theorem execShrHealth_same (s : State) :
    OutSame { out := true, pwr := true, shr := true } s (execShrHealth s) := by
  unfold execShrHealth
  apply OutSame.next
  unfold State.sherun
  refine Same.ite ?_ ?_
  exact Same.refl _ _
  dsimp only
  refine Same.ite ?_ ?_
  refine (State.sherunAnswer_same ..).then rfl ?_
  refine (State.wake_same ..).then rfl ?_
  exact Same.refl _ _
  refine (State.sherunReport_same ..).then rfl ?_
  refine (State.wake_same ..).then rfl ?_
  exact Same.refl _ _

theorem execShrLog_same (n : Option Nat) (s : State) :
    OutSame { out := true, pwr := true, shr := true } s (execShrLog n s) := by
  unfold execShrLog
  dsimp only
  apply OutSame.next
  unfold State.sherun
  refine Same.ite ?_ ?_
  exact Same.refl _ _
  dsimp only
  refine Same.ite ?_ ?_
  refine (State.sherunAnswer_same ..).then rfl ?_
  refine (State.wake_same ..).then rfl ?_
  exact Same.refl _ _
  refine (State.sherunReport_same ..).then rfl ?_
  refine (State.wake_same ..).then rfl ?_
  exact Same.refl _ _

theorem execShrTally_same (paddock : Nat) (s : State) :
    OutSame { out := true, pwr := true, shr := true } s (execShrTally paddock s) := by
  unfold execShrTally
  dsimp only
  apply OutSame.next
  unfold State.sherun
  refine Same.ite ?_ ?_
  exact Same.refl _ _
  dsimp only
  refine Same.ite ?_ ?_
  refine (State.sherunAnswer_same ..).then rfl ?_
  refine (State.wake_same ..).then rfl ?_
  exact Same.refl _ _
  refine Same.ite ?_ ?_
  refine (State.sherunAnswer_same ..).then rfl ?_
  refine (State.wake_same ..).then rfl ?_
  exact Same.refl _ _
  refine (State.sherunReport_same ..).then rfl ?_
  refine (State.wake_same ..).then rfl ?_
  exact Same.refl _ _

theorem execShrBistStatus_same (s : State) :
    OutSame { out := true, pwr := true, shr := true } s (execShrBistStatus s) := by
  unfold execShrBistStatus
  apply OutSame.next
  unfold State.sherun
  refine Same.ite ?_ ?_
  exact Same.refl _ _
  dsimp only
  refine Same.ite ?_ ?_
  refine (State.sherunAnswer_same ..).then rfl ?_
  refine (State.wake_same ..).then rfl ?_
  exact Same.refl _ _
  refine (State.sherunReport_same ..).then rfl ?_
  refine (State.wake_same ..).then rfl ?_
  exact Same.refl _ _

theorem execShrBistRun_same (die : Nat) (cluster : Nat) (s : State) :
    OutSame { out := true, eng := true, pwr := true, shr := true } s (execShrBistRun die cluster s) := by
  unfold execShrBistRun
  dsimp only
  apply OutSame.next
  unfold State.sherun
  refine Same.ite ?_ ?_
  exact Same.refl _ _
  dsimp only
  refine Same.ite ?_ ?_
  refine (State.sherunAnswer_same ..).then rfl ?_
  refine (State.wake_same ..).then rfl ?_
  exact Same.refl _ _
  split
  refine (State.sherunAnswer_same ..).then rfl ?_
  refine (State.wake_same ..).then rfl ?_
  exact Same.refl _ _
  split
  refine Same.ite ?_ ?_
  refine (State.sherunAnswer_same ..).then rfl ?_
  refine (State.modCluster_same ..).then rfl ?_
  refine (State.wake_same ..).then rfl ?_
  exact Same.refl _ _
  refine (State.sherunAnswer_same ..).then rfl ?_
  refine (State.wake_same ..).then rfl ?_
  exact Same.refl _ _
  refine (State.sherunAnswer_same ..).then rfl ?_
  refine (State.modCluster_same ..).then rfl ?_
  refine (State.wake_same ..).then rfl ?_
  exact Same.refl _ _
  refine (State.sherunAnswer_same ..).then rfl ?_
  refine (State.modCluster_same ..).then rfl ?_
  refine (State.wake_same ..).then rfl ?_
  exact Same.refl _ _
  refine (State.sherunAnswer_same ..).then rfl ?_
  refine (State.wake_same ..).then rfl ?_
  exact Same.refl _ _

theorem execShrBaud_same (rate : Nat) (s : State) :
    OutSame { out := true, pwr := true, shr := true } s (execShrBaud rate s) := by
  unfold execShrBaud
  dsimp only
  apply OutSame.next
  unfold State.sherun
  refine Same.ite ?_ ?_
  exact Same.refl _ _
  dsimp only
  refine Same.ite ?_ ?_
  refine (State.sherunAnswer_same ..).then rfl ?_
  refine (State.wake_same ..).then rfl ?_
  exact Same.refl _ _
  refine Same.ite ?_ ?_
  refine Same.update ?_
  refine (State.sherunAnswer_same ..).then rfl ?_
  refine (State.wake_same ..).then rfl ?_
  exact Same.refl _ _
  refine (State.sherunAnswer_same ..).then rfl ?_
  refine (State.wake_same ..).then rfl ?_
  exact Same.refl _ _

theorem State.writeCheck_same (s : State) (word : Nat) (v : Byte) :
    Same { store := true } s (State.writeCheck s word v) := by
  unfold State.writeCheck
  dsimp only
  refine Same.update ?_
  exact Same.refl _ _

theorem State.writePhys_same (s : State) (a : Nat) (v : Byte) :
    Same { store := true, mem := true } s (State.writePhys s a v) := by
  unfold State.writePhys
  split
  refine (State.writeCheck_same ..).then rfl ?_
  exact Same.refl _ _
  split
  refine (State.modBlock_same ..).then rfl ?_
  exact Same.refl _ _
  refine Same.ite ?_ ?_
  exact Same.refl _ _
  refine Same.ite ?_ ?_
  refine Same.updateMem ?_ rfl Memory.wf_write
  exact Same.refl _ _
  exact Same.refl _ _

**********

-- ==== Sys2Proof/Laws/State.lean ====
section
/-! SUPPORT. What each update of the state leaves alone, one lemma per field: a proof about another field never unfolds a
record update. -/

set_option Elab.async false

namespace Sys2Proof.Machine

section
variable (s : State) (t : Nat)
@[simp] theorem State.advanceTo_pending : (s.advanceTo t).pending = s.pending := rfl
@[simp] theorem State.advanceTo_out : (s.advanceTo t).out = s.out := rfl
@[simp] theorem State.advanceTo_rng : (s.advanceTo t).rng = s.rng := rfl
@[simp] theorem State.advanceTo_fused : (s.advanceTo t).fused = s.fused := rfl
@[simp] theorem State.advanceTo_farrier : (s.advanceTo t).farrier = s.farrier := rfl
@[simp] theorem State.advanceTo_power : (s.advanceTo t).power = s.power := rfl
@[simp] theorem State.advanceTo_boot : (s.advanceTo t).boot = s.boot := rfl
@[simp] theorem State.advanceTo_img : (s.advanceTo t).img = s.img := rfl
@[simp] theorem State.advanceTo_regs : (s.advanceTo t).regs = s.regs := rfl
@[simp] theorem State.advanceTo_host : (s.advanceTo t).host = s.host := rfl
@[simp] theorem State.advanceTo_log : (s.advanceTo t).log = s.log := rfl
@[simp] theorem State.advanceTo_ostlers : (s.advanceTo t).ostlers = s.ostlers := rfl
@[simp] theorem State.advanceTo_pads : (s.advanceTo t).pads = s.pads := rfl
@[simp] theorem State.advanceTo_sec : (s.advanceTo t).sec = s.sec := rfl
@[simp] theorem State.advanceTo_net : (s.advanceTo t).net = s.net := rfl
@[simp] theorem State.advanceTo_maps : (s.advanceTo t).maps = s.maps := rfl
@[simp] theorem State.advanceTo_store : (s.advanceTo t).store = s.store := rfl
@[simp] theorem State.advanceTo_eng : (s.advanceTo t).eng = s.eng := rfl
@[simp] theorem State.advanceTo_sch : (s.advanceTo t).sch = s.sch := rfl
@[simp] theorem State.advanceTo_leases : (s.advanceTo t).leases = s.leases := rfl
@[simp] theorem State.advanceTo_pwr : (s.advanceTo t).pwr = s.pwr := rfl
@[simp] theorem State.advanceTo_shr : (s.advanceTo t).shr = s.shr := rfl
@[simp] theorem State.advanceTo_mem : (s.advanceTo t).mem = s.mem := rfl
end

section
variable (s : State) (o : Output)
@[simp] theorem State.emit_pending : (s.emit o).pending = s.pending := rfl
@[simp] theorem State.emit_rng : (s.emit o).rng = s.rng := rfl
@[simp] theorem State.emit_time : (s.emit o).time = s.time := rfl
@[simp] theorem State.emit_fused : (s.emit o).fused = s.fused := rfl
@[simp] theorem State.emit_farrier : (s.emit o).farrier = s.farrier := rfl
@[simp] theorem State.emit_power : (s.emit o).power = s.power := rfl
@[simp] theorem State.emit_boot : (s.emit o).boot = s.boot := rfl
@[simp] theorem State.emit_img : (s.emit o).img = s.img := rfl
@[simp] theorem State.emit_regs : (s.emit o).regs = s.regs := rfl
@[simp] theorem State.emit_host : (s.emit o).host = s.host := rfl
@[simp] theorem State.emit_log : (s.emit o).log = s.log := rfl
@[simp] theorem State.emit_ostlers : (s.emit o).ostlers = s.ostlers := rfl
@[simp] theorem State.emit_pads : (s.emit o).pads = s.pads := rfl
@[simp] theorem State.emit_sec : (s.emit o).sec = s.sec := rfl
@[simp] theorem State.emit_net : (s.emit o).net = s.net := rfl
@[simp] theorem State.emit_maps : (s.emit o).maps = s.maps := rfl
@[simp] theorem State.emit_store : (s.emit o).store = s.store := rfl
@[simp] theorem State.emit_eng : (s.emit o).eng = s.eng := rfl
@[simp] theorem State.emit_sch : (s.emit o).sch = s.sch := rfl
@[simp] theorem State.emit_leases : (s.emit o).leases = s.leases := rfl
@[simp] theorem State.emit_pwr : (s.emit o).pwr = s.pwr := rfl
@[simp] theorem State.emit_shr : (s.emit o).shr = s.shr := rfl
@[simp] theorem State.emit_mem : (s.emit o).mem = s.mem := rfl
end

**********

# [WORK INSTRUCTIONS]
Copy all lines above containing the string "store".

# [ANSWER SPACE]
    Same { store := true } s (State.writeCheck s word v) := by
    Same { store := true, mem := true } s (State.writePhys s a v) := by
@[simp] theorem State.advanceTo_store : (s.advanceTo t).store = s.store := rfl
@[simp] theorem State.emit_store : (s.emit o).store = s.store := rfl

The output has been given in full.